-- Opening Marker --

@[simp] theorem Dev.setFrame_frame (d : Dev) (f : FrameCtl) : (d.setFrame f).frame = f := rfl
@[simp] theorem Dev.setFrame_fabric (d : Dev) (f : FrameCtl) : (d.setFrame f).fabric = d.fabric := rfl
@[simp] theorem Dev.setFrame_evr (d : Dev) (f : FrameCtl) : (d.setFrame f).evr = d.evr := rfl
@[simp] theorem Dev.setFrame_host (d : Dev) (f : FrameCtl) : (d.setFrame f).host = d.host := rfl
@[simp] theorem Dev.setFrame_points (d : Dev) (f : FrameCtl) : (d.setFrame f).points = d.points := rfl
@[simp] theorem Dev.setFrame_piste (d : Dev) (f : FrameCtl) : (d.setFrame f).piste = d.piste := rfl
@[simp] theorem Dev.setFrame_solver (d : Dev) (f : FrameCtl) : (d.setFrame f).solver = d.solver := rfl
@[simp] theorem Dev.setFrame_jobs (d : Dev) (f : FrameCtl) : (d.setFrame f).jobs = d.jobs := rfl
@[simp] theorem Dev.setFrame_coord (d : Dev) (f : FrameCtl) : (d.setFrame f).coord = d.coord := rfl
@[simp] theorem Dev.setFrame_jalow (d : Dev) (f : FrameCtl) : (d.setFrame f).jalow = d.jalow := rfl
@[simp] theorem Dev.setFrame_loops (d : Dev) (f : FrameCtl) : (d.setFrame f).loops = d.loops := rfl
@[simp] theorem Dev.setFrame_aux (d : Dev) (f : FrameCtl) : (d.setFrame f).aux = d.aux := rfl
@[simp] theorem Dev.setFrame_slalom (d : Dev) (f : FrameCtl) : (d.setFrame f).slalom = d.slalom := rfl
@[simp] theorem Dev.setFrame_field (d : Dev) (f : FrameCtl) : (d.setFrame f).field = d.field := rfl
@[simp] theorem Dev.setFrame_twin (d : Dev) (f : FrameCtl) : (d.setFrame f).twin = d.twin := rfl
@[simp] theorem Dev.setFrame_time (d : Dev) (f : FrameCtl) : (d.setFrame f).time = d.time := rfl
@[simp] theorem Dev.setFrame_backup (d : Dev) (f : FrameCtl) : (d.setFrame f).backup = d.backup := rfl
@[simp] theorem Dev.setFrame_can (d : Dev) (f : FrameCtl) : (d.setFrame f).can = d.can := rfl
@[simp] theorem Dev.setFrame_recorder (d : Dev) (f : FrameCtl) : (d.setFrame f).recorder = d.recorder := rfl
@[simp] theorem Dev.setFrame_keys (d : Dev) (f : FrameCtl) : (d.setFrame f).keys = d.keys := rfl
@[simp] theorem Dev.setFrame_power (d : Dev) (f : FrameCtl) : (d.setFrame f).power = d.power := rfl
@[simp] theorem Dev.setFrame_test (d : Dev) (f : FrameCtl) : (d.setFrame f).test = d.test := rfl
@[simp] theorem Dev.setFrame_tap (d : Dev) (f : FrameCtl) : (d.setFrame f).tap = d.tap := rfl
@[simp] theorem Dev.setFrame_sat (d : Dev) (f : FrameCtl) : (d.setFrame f).sat = d.sat := rfl
@[simp] theorem Dev.setFrame_free (d : Dev) (f : FrameCtl) : (d.setFrame f).free = d.free := rfl
@[simp] theorem Dev.setFrame_out (d : Dev) (f : FrameCtl) : (d.setFrame f).out = d.out := rfl

@[simp] theorem Dev.setPiste_piste (d : Dev) (p : Piste) : (d.setPiste p).piste = p := rfl
@[simp] theorem Dev.setPiste_fabric (d : Dev) (p : Piste) : (d.setPiste p).fabric = d.fabric := rfl
@[simp] theorem Dev.setPiste_evr (d : Dev) (p : Piste) : (d.setPiste p).evr = d.evr := rfl
@[simp] theorem Dev.setPiste_frame (d : Dev) (p : Piste) : (d.setPiste p).frame = d.frame := rfl
@[simp] theorem Dev.setPiste_host (d : Dev) (p : Piste) : (d.setPiste p).host = d.host := rfl
@[simp] theorem Dev.setPiste_points (d : Dev) (p : Piste) : (d.setPiste p).points = d.points := rfl
@[simp] theorem Dev.setPiste_solver (d : Dev) (p : Piste) : (d.setPiste p).solver = d.solver := rfl
@[simp] theorem Dev.setPiste_jobs (d : Dev) (p : Piste) : (d.setPiste p).jobs = d.jobs := rfl
@[simp] theorem Dev.setPiste_coord (d : Dev) (p : Piste) : (d.setPiste p).coord = d.coord := rfl
@[simp] theorem Dev.setPiste_jalow (d : Dev) (p : Piste) : (d.setPiste p).jalow = d.jalow := rfl
@[simp] theorem Dev.setPiste_loops (d : Dev) (p : Piste) : (d.setPiste p).loops = d.loops := rfl
@[simp] theorem Dev.setPiste_aux (d : Dev) (p : Piste) : (d.setPiste p).aux = d.aux := rfl
@[simp] theorem Dev.setPiste_slalom (d : Dev) (p : Piste) : (d.setPiste p).slalom = d.slalom := rfl
@[simp] theorem Dev.setPiste_field (d : Dev) (p : Piste) : (d.setPiste p).field = d.field := rfl
@[simp] theorem Dev.setPiste_twin (d : Dev) (p : Piste) : (d.setPiste p).twin = d.twin := rfl
@[simp] theorem Dev.setPiste_time (d : Dev) (p : Piste) : (d.setPiste p).time = d.time := rfl
@[simp] theorem Dev.setPiste_backup (d : Dev) (p : Piste) : (d.setPiste p).backup = d.backup := rfl
@[simp] theorem Dev.setPiste_can (d : Dev) (p : Piste) : (d.setPiste p).can = d.can := rfl
@[simp] theorem Dev.setPiste_recorder (d : Dev) (p : Piste) : (d.setPiste p).recorder = d.recorder := rfl
@[simp] theorem Dev.setPiste_keys (d : Dev) (p : Piste) : (d.setPiste p).keys = d.keys := rfl
@[simp] theorem Dev.setPiste_power (d : Dev) (p : Piste) : (d.setPiste p).power = d.power := rfl
@[simp] theorem Dev.setPiste_test (d : Dev) (p : Piste) : (d.setPiste p).test = d.test := rfl
@[simp] theorem Dev.setPiste_tap (d : Dev) (p : Piste) : (d.setPiste p).tap = d.tap := rfl
@[simp] theorem Dev.setPiste_sat (d : Dev) (p : Piste) : (d.setPiste p).sat = d.sat := rfl
@[simp] theorem Dev.setPiste_free (d : Dev) (p : Piste) : (d.setPiste p).free = d.free := rfl
@[simp] theorem Dev.setPiste_out (d : Dev) (p : Piste) : (d.setPiste p).out = d.out := rfl

@[simp] theorem Dev.setEng_fabric (d : Dev) (k : Nat) (e : Engine) : (d.setEng k e).fabric = d.fabric := rfl
@[simp] theorem Dev.setEng_evr (d : Dev) (k : Nat) (e : Engine) : (d.setEng k e).evr = d.evr := rfl
@[simp] theorem Dev.setEng_frame (d : Dev) (k : Nat) (e : Engine) : (d.setEng k e).frame = d.frame := rfl
@[simp] theorem Dev.setEng_host (d : Dev) (k : Nat) (e : Engine) : (d.setEng k e).host = d.host := rfl
@[simp] theorem Dev.setEng_points (d : Dev) (k : Nat) (e : Engine) : (d.setEng k e).points = d.points := rfl
@[simp] theorem Dev.setEng_piste (d : Dev) (k : Nat) (e : Engine) : (d.setEng k e).piste = d.piste := rfl
@[simp] theorem Dev.setEng_jobs (d : Dev) (k : Nat) (e : Engine) : (d.setEng k e).jobs = d.jobs := rfl
@[simp] theorem Dev.setEng_coord (d : Dev) (k : Nat) (e : Engine) : (d.setEng k e).coord = d.coord := rfl
@[simp] theorem Dev.setEng_jalow (d : Dev) (k : Nat) (e : Engine) : (d.setEng k e).jalow = d.jalow := rfl
@[simp] theorem Dev.setEng_loops (d : Dev) (k : Nat) (e : Engine) : (d.setEng k e).loops = d.loops := rfl
@[simp] theorem Dev.setEng_aux (d : Dev) (k : Nat) (e : Engine) : (d.setEng k e).aux = d.aux := rfl
@[simp] theorem Dev.setEng_slalom (d : Dev) (k : Nat) (e : Engine) : (d.setEng k e).slalom = d.slalom := rfl
@[simp] theorem Dev.setEng_field (d : Dev) (k : Nat) (e : Engine) : (d.setEng k e).field = d.field := rfl
@[simp] theorem Dev.setEng_twin (d : Dev) (k : Nat) (e : Engine) : (d.setEng k e).twin = d.twin := rfl
@[simp] theorem Dev.setEng_time (d : Dev) (k : Nat) (e : Engine) : (d.setEng k e).time = d.time := rfl
@[simp] theorem Dev.setEng_backup (d : Dev) (k : Nat) (e : Engine) : (d.setEng k e).backup = d.backup := rfl
@[simp] theorem Dev.setEng_can (d : Dev) (k : Nat) (e : Engine) : (d.setEng k e).can = d.can := rfl
@[simp] theorem Dev.setEng_recorder (d : Dev) (k : Nat) (e : Engine) : (d.setEng k e).recorder = d.recorder := rfl
@[simp] theorem Dev.setEng_keys (d : Dev) (k : Nat) (e : Engine) : (d.setEng k e).keys = d.keys := rfl
@[simp] theorem Dev.setEng_power (d : Dev) (k : Nat) (e : Engine) : (d.setEng k e).power = d.power := rfl
@[simp] theorem Dev.setEng_test (d : Dev) (k : Nat) (e : Engine) : (d.setEng k e).test = d.test := rfl
@[simp] theorem Dev.setEng_tap (d : Dev) (k : Nat) (e : Engine) : (d.setEng k e).tap = d.tap := rfl
@[simp] theorem Dev.setEng_sat (d : Dev) (k : Nat) (e : Engine) : (d.setEng k e).sat = d.sat := rfl
@[simp] theorem Dev.setEng_free (d : Dev) (k : Nat) (e : Engine) : (d.setEng k e).free = d.free := rfl
@[simp] theorem Dev.setEng_out (d : Dev) (k : Nat) (e : Engine) : (d.setEng k e).out = d.out := rfl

-- Closing Marker --

> **Exercise details**: Each line that holds the string "test" is to be copied from the entries above.

> **Task answer**:
@[simp] theorem Dev.setFrame_test (d : Dev) (f : FrameCtl) : (d.setFrame f).test = d.test := rfl
@[simp] theorem Dev.setPiste_test (d : Dev) (p : Piste) : (d.setPiste p).test = d.test := rfl
@[simp] theorem Dev.setEng_test (d : Dev) (k : Nat) (e : Engine) : (d.setEng k e).test = d.test := rfl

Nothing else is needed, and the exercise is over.